What you need to do: Reproduce the entries below exactly, but only from the line containing "The src/dst field" to the line containing "M1 = 0: a general register. -/", inclusive.
BEGIN Data records
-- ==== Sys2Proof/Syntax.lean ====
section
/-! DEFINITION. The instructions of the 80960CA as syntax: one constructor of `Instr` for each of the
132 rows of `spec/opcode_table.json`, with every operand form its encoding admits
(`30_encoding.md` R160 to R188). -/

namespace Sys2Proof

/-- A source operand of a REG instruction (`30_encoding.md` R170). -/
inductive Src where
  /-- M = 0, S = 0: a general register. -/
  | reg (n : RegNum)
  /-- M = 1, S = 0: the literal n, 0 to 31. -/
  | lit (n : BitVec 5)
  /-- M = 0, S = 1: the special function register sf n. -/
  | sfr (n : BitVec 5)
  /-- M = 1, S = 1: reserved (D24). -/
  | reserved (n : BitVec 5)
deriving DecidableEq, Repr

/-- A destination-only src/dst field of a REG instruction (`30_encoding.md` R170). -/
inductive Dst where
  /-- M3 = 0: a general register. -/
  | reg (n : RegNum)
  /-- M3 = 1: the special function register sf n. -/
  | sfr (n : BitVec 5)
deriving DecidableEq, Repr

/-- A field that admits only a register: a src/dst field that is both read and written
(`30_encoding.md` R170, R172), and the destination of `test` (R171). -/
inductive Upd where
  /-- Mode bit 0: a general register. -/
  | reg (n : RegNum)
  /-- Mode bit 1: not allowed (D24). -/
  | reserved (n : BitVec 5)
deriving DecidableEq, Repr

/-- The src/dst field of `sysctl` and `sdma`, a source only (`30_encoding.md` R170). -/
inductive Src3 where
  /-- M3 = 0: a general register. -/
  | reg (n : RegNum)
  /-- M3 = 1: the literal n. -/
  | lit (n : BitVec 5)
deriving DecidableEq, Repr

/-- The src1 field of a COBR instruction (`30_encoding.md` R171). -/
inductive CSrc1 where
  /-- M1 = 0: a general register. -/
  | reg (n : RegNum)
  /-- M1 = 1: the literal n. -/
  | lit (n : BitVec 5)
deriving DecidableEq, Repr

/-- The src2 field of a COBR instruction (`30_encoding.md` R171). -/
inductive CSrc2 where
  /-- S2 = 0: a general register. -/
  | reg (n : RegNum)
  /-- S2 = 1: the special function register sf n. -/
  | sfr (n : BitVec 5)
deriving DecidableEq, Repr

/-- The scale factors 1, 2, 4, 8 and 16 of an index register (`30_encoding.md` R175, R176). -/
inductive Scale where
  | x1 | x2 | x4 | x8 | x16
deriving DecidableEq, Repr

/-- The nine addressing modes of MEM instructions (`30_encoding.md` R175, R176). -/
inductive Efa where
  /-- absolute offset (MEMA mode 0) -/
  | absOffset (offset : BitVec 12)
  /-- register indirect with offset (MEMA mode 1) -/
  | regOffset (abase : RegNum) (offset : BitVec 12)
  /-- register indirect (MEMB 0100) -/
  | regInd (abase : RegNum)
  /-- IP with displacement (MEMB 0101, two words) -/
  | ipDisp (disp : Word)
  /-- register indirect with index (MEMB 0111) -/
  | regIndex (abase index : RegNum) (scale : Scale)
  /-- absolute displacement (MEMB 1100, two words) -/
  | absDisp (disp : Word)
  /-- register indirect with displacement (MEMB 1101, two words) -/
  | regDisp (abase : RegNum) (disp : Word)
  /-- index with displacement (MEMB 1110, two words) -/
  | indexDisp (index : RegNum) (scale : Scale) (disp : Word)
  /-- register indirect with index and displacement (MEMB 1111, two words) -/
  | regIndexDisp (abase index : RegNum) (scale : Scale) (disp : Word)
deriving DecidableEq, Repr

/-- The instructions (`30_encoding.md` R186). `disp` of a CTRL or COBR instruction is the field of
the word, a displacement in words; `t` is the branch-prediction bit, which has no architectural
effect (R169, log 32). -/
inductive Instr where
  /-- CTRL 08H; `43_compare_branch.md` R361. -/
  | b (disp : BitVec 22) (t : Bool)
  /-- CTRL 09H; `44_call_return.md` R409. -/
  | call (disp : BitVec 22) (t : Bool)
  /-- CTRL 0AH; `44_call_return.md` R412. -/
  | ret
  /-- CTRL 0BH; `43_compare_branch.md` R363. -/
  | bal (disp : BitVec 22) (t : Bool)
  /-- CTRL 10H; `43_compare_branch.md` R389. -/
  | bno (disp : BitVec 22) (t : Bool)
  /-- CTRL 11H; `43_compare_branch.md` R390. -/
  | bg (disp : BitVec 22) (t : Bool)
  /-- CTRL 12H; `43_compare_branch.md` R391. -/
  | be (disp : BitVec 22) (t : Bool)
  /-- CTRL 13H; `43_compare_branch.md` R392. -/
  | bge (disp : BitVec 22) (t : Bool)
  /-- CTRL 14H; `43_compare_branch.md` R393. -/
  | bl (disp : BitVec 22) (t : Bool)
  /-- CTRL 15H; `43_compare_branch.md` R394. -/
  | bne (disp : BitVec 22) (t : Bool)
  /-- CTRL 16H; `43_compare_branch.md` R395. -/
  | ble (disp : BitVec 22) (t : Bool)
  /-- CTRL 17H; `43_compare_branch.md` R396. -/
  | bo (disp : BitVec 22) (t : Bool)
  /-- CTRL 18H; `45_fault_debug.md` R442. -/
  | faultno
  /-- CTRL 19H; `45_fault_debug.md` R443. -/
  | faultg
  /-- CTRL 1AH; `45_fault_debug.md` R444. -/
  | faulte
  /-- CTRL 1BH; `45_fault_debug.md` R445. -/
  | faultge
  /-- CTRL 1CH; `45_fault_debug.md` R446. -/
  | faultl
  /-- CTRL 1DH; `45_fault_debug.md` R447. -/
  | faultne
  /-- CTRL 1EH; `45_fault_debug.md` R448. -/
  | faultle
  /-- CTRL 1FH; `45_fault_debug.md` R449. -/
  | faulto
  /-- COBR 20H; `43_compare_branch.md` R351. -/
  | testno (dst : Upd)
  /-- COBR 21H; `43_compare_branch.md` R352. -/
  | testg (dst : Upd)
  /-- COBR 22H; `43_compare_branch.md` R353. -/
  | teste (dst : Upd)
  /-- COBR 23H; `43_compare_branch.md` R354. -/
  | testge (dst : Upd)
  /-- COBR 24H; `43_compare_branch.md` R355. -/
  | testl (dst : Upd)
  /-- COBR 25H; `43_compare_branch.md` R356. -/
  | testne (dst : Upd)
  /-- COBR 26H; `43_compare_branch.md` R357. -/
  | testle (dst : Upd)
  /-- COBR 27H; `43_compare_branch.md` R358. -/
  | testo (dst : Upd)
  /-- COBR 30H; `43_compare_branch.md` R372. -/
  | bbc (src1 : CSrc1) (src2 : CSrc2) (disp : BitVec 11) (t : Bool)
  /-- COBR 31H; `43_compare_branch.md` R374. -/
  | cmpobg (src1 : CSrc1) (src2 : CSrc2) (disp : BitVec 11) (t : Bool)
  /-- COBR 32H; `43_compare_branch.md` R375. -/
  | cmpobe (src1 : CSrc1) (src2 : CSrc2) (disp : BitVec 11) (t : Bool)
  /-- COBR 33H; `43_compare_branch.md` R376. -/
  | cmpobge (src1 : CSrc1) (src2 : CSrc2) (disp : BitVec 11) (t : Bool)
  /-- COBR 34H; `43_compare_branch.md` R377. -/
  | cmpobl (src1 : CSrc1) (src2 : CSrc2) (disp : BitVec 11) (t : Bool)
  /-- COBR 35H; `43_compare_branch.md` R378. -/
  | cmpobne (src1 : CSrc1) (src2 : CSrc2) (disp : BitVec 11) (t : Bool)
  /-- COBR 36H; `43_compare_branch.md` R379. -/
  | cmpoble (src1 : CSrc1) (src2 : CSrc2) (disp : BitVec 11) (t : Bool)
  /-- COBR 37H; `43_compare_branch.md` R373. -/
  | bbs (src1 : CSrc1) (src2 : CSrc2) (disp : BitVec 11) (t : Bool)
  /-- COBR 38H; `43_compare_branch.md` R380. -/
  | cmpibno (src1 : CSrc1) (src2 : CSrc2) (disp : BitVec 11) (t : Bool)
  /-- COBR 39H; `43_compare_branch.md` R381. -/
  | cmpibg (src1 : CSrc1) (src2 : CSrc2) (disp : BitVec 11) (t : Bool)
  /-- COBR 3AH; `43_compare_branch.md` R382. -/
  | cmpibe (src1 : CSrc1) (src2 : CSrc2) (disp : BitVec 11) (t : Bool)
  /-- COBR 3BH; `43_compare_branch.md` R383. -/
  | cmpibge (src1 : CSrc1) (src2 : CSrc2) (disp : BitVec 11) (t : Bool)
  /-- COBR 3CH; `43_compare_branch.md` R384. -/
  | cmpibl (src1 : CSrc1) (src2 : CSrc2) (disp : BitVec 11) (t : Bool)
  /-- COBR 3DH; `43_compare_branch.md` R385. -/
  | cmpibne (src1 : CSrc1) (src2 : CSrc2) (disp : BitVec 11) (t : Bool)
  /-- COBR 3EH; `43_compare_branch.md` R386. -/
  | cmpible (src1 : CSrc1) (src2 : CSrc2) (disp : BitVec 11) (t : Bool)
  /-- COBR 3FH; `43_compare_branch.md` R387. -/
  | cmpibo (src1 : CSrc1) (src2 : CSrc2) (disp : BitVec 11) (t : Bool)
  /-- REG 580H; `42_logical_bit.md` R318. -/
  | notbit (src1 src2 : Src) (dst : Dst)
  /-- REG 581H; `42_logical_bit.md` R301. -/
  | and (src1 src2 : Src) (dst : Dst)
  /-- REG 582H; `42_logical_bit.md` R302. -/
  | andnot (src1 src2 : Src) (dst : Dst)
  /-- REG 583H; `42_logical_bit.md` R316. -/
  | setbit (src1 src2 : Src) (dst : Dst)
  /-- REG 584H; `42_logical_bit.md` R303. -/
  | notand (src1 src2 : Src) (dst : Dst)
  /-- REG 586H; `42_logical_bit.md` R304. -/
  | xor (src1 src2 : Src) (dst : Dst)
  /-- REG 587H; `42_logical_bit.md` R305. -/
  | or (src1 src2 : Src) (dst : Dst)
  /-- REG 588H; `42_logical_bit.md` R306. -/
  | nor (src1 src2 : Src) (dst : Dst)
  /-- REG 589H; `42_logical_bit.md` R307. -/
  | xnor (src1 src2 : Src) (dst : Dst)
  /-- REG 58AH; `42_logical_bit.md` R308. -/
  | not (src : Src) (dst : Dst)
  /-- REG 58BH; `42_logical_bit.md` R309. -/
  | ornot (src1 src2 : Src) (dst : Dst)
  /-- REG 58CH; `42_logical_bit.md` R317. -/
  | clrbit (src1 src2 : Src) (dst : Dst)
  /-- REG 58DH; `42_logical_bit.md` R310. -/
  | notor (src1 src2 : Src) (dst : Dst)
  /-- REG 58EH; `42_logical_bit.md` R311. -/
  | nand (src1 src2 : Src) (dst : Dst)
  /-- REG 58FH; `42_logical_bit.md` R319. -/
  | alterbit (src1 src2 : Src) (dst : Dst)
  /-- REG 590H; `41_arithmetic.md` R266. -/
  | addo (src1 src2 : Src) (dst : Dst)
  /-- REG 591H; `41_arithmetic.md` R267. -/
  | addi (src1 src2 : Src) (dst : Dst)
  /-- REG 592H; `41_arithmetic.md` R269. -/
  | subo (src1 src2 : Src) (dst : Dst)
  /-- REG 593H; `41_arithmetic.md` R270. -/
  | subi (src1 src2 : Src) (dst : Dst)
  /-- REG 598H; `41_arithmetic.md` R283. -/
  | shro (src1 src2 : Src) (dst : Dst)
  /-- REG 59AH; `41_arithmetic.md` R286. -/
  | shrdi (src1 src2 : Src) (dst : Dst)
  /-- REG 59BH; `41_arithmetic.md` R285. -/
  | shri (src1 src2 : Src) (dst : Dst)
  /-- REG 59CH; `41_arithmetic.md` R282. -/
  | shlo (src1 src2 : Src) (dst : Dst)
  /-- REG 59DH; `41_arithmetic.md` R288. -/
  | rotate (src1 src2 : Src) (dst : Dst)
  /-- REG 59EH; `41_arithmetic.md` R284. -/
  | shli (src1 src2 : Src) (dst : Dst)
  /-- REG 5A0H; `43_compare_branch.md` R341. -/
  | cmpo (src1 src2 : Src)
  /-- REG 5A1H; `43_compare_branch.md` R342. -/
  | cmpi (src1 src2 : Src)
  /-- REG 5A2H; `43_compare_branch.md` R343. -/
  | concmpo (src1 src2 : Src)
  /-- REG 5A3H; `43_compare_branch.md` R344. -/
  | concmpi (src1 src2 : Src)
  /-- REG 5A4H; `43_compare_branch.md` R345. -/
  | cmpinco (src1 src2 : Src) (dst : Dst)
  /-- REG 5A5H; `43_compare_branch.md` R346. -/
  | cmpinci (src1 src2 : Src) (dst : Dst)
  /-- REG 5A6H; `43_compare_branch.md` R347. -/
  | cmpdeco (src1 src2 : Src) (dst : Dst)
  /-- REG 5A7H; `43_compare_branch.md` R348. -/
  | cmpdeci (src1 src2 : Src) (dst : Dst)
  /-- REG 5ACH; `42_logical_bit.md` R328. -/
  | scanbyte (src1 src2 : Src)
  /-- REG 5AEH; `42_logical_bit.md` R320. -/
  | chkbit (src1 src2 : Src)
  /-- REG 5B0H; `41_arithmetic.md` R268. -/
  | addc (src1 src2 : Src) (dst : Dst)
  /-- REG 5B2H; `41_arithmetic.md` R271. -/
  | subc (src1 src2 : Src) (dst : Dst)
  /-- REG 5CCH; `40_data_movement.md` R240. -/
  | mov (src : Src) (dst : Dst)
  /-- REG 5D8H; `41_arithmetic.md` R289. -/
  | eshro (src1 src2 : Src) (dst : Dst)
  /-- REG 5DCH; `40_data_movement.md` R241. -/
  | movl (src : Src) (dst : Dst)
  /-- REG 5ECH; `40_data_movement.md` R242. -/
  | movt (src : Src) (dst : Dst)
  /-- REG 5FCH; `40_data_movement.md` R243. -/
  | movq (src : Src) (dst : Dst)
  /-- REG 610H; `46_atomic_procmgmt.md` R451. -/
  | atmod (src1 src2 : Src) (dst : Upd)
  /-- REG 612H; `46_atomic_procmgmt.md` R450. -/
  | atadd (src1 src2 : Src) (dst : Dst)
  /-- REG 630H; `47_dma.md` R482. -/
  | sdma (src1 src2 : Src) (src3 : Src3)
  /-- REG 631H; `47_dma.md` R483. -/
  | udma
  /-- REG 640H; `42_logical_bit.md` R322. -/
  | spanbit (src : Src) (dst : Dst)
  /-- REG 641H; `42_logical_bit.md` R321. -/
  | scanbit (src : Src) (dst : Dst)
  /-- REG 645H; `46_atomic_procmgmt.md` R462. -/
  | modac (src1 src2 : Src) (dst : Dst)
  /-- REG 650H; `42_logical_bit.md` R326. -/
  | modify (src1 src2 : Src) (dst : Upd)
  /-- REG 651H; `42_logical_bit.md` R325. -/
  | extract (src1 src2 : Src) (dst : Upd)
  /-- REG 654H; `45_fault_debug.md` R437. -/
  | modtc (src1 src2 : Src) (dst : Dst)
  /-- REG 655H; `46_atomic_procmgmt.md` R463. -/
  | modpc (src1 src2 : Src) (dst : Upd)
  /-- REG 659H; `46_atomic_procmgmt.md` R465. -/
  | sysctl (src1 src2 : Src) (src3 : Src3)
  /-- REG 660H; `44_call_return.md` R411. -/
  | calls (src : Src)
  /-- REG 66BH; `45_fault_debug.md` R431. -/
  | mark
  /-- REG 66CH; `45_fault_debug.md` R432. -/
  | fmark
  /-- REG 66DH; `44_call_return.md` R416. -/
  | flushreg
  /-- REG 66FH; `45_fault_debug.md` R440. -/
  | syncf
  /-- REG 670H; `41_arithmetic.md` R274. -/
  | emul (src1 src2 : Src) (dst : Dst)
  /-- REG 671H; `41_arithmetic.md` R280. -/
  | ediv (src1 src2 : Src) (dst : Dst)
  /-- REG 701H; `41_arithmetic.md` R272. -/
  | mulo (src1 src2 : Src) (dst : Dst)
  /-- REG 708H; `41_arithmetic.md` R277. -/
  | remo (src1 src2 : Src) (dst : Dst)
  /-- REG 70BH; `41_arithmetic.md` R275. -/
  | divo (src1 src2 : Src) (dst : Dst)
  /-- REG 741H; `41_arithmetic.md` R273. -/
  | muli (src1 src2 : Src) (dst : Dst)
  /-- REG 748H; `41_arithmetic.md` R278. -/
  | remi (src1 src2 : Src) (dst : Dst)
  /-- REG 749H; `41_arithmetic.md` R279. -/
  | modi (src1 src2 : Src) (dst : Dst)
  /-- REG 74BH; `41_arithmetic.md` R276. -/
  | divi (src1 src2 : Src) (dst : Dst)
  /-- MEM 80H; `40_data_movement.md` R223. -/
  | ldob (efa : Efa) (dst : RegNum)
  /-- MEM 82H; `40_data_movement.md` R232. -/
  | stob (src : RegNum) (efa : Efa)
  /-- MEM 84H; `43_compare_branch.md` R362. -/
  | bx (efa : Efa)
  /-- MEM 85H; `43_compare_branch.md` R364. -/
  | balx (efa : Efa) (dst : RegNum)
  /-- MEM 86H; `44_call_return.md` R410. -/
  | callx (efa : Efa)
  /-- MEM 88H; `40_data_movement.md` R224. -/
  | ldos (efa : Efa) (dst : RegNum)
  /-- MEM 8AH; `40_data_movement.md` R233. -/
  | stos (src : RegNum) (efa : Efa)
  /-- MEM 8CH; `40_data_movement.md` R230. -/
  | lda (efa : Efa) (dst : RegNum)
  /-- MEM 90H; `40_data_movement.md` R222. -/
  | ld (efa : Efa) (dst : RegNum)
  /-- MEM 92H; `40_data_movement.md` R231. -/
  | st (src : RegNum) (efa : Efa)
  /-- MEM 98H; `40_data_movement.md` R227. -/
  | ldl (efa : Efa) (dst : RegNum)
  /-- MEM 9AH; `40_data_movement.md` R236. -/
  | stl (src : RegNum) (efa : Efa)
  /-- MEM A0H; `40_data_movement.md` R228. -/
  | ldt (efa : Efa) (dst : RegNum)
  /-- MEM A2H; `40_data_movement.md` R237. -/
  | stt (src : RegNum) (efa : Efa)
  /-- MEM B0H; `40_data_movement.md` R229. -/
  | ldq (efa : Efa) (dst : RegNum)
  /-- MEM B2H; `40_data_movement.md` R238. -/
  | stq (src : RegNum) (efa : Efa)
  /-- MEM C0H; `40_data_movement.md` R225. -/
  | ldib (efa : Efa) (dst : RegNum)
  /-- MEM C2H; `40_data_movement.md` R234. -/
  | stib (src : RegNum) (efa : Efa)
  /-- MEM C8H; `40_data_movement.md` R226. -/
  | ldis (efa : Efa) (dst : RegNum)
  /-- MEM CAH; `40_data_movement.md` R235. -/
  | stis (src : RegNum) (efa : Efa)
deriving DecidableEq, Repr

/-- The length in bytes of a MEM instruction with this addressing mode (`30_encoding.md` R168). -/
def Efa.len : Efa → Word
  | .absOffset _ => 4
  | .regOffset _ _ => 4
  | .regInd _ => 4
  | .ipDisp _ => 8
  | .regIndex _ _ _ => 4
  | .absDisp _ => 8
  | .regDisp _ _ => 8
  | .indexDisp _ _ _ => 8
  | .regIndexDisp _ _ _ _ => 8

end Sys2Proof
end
END Data records
Result below:
/-- The src/dst field of `sysctl` and `sdma`, a source only (`30_encoding.md` R170). -/
inductive Src3 where
  /-- M3 = 0: a general register. -/
  | reg (n : RegNum)
  /-- M3 = 1: the literal n. -/
  | lit (n : BitVec 5)
deriving DecidableEq, Repr

/-- The src1 field of a COBR instruction (`30_encoding.md` R171). -/
inductive CSrc1 where
  /-- M1 = 0: a general register. -/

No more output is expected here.